TASK OBJECTIVE
Please return the lines below verbatim, beginning at the one that has "def Tile.release (t" and stopping after the one that has "def Tile.incomplete (t", and add no other lines.

SOURCE MATERIAL
-- ==== Sys2Proof/Machine/Fetch.lean ====
section
/-! DEFINITION. Fetching an instruction line, splitting a queue word (R47, R53–R55, R63, R64, R91), and the small steps of the
tile that no word names: results, snapshots, deliveries, waits on time, deadlock. -/

namespace Sys2Proof.Machine

/-! ## The instruction cache (R63, R64) -/

/-- What fetch finds at a PC. -/
inductive Fetched where
  | word (w : IWord)
  | bad (cls : Nat) (tval : Word)
  | busy
deriving DecidableEq, Repr

/-- Lines of the instruction cache: 64 KiB. -/
def icacheLines : Nat := 512

/-- Word k of a line: bytes 10k to 10k + 9, little-endian. -/
def lineWord (l : BitVec 1024) (k : Nat) : IWord := l.extractLsb' (80 * k) 80

/-- A line taken into the cache; the oldest leaves when it is full. -/
def Tile.fillLine (t : Tile) (line : Nat) (l : BitVec 1024) : Tile :=
  { t with icache := ((line, l) :: t.icache).take icacheLines }

/-- The instruction line at a virtual line number: from the cache, or translated, checked and read like a load (R64). -/
def Chip.fetchLine (c : Chip) (line : Nat) : Chip × Except Fetched (BitVec 1024) :=
  match c.tile.icache.find? fun x => x.1 == line with
  | some (_, l) =>
    if c.tile.sramUe.contains (.iline line) then
      let c := c.upd fun t => { t with icache := t.icache.filter (fun x => x.1 != line), sramUe := t.sramUe.erase (.iline line) }
      (c.countConsumed c.focus 0 0 (causeCode 19 0), .error (.bad 19 0))
    else (c, .ok l)
  | none =>
    let (c, r) := c.checkSpan (.fetch c.focus) 0 .fetch (line * 128) 128
    match r with
    | .bad cls va => (c, .error (.bad cls (BitVec.ofNat 64 va)))
    | .absent => (c, .error (.bad 10 (BitVec.ofNat 64 (line * 128))))
    | .busy ls => (c.awaitBlocks (.fetch c.focus) 0 ls, .error .busy)
    | .ok spans =>
      let (c, bs, ue) := c.readSpans (.fetch c.focus) (causeCode 19 0) spans
      match ue with
      | some v => (c, .error (.bad 19 v))
      | none =>
        let l : BitVec 1024 := ofBytes 1024 bs
        (c.upd fun t => t.fillLine line l, .ok l)

/-- The word at the splitter's PC (R63): class 7 beyond the PC range, class 1 for a line whose last eight bytes are not
zero. -/
def Chip.fetchWord (c : Chip) : Chip × Fetched :=
  let pc := c.tile.pc
  if pcLimit ≤ pc then (c, .bad 7 0)
  else
    let (c, r) := c.fetchLine (pc / 12)
    match r with
    | .error e => (c, e)
    | .ok l => if l.extractLsb' 960 64 ≠ 0 then (c, .bad 1 0) else (c, .word (lineWord l (pc % 12)))

/-- The splitter stands ready for a word. -/
def Tile.canSplit (t : Tile) (now : Nat) : Bool := t.splitting && decide (t.frame.free ≤ now)

/-- A fault of fetch, or of an X word's decode, raised at once (R47, R64, R293). -/
def Chip.splitFault (c : Chip) (now cls eng : Nat) (tval : Word) : Chip :=
  let cause := xCause c eng cls tval
  { c with nextId := c.nextId + 1 }.upd fun t => (t.stops now).raise t.cur cause (some t.pc)

/-! ## Splitting a queue word (R47) -/

/-- Queue depths (R12). -/
def queueDepth : Queue → Nat
  | .a => 16
  | _ => 32

/-- The queue of a word by its ENG field (R12). -/
def queueOfEng (e : BitVec 3) : Queue :=
  match e.toNat with
  | 1 => .l
  | 2 | 3 | 6 => .c
  | 4 => .s
  | 5 => .a
  | _ => .x

/-- A word as its split captures it (R47, R55, R59, R60, R86). -/
def Tile.captured (t : Tile) (now id : Nat) (raw : IWord) (what : Parsed) : QWord where
  id := id
  born := now
  raw := raw
  what := what
  pc := t.pc
  vrb := t.regs.vrb
  p4 := t.getP 4
  p5 := t.getP 5
  p6 := t.getP 6
  p7 := t.getP 7
  waits := match what with
    | .ok i => t.frame.waitsFor i.hdr
    | .bad _ => []
  imode := match t.innermost with
    | some f => f.i
    | none => false
  ue := false

/-- The queue binding of an address register at a split (R91): none when another queue holds it. -/
def Tile.bindFor (t : Tile) (i : Instr) : Option Tile :=
  match postReg i with
  | none => some t
  | some a =>
    let q := if queuesOf i = [.s] then Fifo.s else .l
    match (t.getA a).bind with
    | none => some { t with regs := { t.regs with a := vset t.regs.a a { t.getA a with bind := some q } } }
    | some r => if r = q then some t else none

/-- Appended to its queues, with the tag it allocates; the splitter goes on in the next clk. -/
def Chip.enqueue (c : Chip) (now : Nat) (qs : List Queue) (w : QWord) (tag : BitVec 3) : Chip :=
  { c with nextId := c.nextId + 1 }.upd fun t =>
    let t := t.updFrame fun f =>
      let f := qs.foldl (fun (f : Frame) q => f.setQueue q (f.queue q ++ [w])) f
      { f with free := now + 1, tags := if tag = 0 then f.tags else vset f.tags tag (some w.id) }
    { t with pc := t.pc + 1, quiet := now }

/-- There is room in every queue (R47). -/
def Frame.room (f : Frame) (qs : List Queue) : Bool := qs.all fun q => decide ((f.queue q).length < queueDepth q)

/-- The other queue holds the address register that a word post-increments (R91, R95): class 2 at the split, code 16; the word is
discarded, and TPC is the word after it (log entry 57). -/
def Chip.bindFault (c : Chip) (now : Nat) : Chip :=
  { c with nextId := c.nextId + 1 }.upd fun t =>
    ({ t.updFrame (fun f => { f with free := now + 1 }) with pc := t.pc + 1, quiet := now } : Tile).raise t.cur
      { code := causeCode 2 0, pc := t.pc, tval := 0, rq := none, xw := false, id := c.nextId } none

/-- The split of a word that goes to L, C, S or A; an X word is left to its meaning. -/
def Chip.splitQueueWord (c : Chip) (now : Nat) (raw : IWord) : Chip :=
  let t := c.tile
  let eng : BitVec 3 := raw.extractLsb' 77 3
  match decode raw with
  | .ok i =>
    let qs := queuesOf i
    if isX i || !t.canSplit now || !t.frame.room qs || t.frame.tagPending i.hdr.sba then c
    else
      let (d, ue) := c.scrubRegs (fun u => (stageReads i).any u.inReg) (causeCode 19 (instrEng i))
      match d.tile.bindFor i with
      | some t' => (d.setTile t').enqueue now qs { d.tile.captured now c.nextId raw (.ok i) with ue := ue.isSome } i.hdr.sba
      | none => c.bindFault now
  | .error e =>
    if !t.canSplit now then c
    else
      match queueOfEng eng with
      | .x => c.splitFault now e.cls eng.toNat 0
      | q => if t.frame.room [q] then c.enqueue now [q] (t.captured now c.nextId raw (.bad e)) 0 else c

/-- WORD_SPLIT (R47): the splitter takes the queue word at its PC. -/
def execWordSplit (s : State) : Out :=
  s.lift fun now c =>
    if !c.tile.canSplit now then c
    else
      match c.fetchWord with
      | (c, .word w) => c.splitQueueWord now w
      | (c, .bad cls tval) => c.splitFault now cls 0 tval
      | (c, .busy) => c

/-- A word marked faulting at its split reaches the head of its queue (R47, R72): discarded, its trap raised for the ENG of the
word in memory; no token, tag or register changes. -/
def Chip.faultHead (c : Chip) (now : Nat) (q : Queue) : Chip :=
  let t := c.tile
  match t.frame.queue q with
  | [] => c
  | w :: rest =>
    match w.what with
    | .ok _ => c
    | .bad e =>
      if t.active && decide (t.frame.nextOf q ≤ now) && decide (w.born < now) then
        c.upd fun t =>
          { t.updFrame (fun f => (f.setQueue q rest).setNext q (now + 1)) with quiet := now }.raise t.cur
            { code := causeCode e.cls (w.raw.extractLsb' 77 3).toNat, pc := w.pc, tval := 0, rq := none, xw := false, id := w.id }
            none
      else c

/-! ## Results and deliveries -/

/-- RESULT_WRITE (R129): results that are due reach their destinations. -/
def execResultWrite (s : State) : Out :=
  s.lift fun now c => c.upd fun t => Tile.landDue (t.pipe.length + 1) t now

/-- SNAPSHOT_WRITE (R294): a snapshot entry, put back behind the return, is written at tr plus its remaining latency. -/
def execSnapshotWrite (s : State) : Out :=
  s.lift fun now c => c.upd fun t => if t.mode = .user then Tile.landDue (t.pipe.length + 1) t now else t

/-- PROMISE_WRITE (R217). -/
def execPromiseWrite (s : State) : Out := s.lift fun now c => c.upd fun t => t.landAll now

/-- The class 16 of a reclust that exceeded its bound stands only while CXEN is set at its completion (R185, R187). -/
def Result.gated (r : Result) (cst : Word) : Result :=
  match r.cause with
  | some x => if x.code = causeCode 16 6 ∧ !cst.getLsbD 31 then { r with cause := none } else r
  | none => r

/-- VARIABLE_LATENCY_COMPLETION (R131): a result of no fixed latency writes its registers and its tag, and then raises the
cause it carries. -/
def execVariableLatencyCompletion (k : Nat) (s : State) : Out :=
  s.lift fun now c => c.upd fun t =>
    match t.vpend[k]? with
    | none => t
    | some r =>
      if now ≤ r.due || t.lateFor now (resultRefs r) then t
      else
        let t := { t with vpend := dropAt t.vpend k }.land now r
        t.raiseAll ((r.gated t.sys.cst).causes t.sys.vtrapen)

/-- TRAP_ENTRY (R292, R295): the oldest cause that has not been delivered is raised; a trap raised in this clk is taken, unless a word of a
queue may still issue in it: then it is taken when none can (log entry 74). -/
def execTrapEntry (s : State) : Out :=
  s.lift fun now c => c.upd fun t =>
    let t := t.deliver
    if allQueues.any (t.frame.headDue now) then t else t.takeTrap (now + 1)

/-! ## Waits on time (R92, R93) -/

/-- The splitter let go by the wait word that held it; its result counts for the phase (R309). -/
def Tile.release (t : Tile) (now : Nat) : Tile :=
  if t.frame.wait.isNone then t
  else ((if t.mode = .user then t.phaseResult now else t).endWait (now + 1)) |> fun t => { t with quiet := now }

/-- A cause of the wait word itself (R293): class 13 or 23, raised for ENG 0 with TPC at the word. -/
def Tile.waitCause (t : Tile) (now cls : Nat) : Tile :=
  t.failWait now (fun w => { code := causeCode cls 0, pc := w.pc, tval := 0, rq := none, xw := true, id := w.id }) HeldWord.pc

/-- A command has completed, its release included, when its FIFO no longer holds it. -/
def Tile.incomplete (t : Tile) (id : Nat) : Bool := (t.chan.fifo ++ t.unv.fifo).any fun x => x.id == id

/-- WAITT_WAKE (R92, R93): of a strand that runs; one under a pre-emption is held over. -/
def execWaittWake (s : State) : Out :=
  s.lift fun now c => c.upd fun t =>
    match t.frame.wait with
    | some ⟨_, _, _, .time dl cmd, _⟩ =>
      if BitVec.ofNat 64 now < dl || !t.active then t
      else
        match cmd with
        | some id => if t.incomplete id then t.waitCause now 13 else t.release now
        | none => t.release now
    | _ => t

/-! ## Token deadlock (R66) -/

/-- The head of a queue is stalled on a token, or on a queue register that its predicate lets it use. -/
def Tile.stalled (t : Tile) (now : Nat) (q : Queue) : Option QWord :=
  match t.frame.queue q with
  | [] => none
  | w :: _ =>
    match w.what with
    | .ok i =>
      if !tokReady q i.hdr t.frame.tok || (predOn (predKind i) (t.effPred w i.hdr) && !qregsReady now t.frame i) then some w else none
    | .bad _ => none

/-- A load, tag producer or engine command of the tile is outstanding, in either frame; a mark is none of them, nor an rfree. -/
def Tile.outstanding (t : Tile) : Bool :=
  let busy (f : Frame) : Bool := (f.lf ++ f.sf ++ f.ans).any fun a => isLoad a.w.ins || a.w.ins.hdr.sba != 0
  busy t.user || busy t.hand || (t.pipe ++ t.vpend ++ t.snap).any (fun r => r.tag != 0) || t.promises.any (fun p => p.tag != 0) ||
    !t.mat.queue.isEmpty || !t.mat.ards.isEmpty || !t.chan.fifo.isEmpty || !t.unv.fifo.isEmpty

def oldestWord : List QWord → Option QWord
  | [] => none
  | w :: r =>
    match oldestWord r with
    | some x => if x.id < w.id then some x else some w
    | none => some w

/-- TOKEN_DEADLOCK (R66). -/
def execTokenDeadlock (s : State) : Out :=
  s.lift fun now c => c.upd fun t =>
    if t.active && decide (t.quiet + 65536 ≤ now) && !t.outstanding then
      match oldestWord ([Queue.l, .c, .s].filterMap (t.stalled now)) with
      | none => t
      | some w =>
        let eng := match w.what with | .ok i => instrEng i | .bad _ => 0
        { t with quiet := now }.raise t.cur
          { code := causeCode 4 eng, pc := w.pc, tval := 0, rq := none, xw := false, id := w.id } none
    else t

end Sys2Proof.Machine
end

COMPLETED EXERCISE
def Tile.release (t : Tile) (now : Nat) : Tile :=
  if t.frame.wait.isNone then t
  else ((if t.mode = .user then t.phaseResult now else t).endWait (now + 1)) |> fun t => { t with quiet := now }

/-- A cause of the wait word itself (R293): class 13 or 23, raised for ENG 0 with TPC at the word. -/
def Tile.waitCause (t : Tile) (now cls : Nat) : Tile :=
  t.failWait now (fun w => { code := causeCode cls 0, pc := w.pc, tval := 0, rq := none, xw := true, id := w.id }) HeldWord.pc

/-- A command has completed, its release included, when its FIFO no longer holds it. -/
def Tile.incomplete (t : Tile) (id : Nat) : Bool := (t.chan.fifo ++ t.unv.fifo).any fun x => x.id == id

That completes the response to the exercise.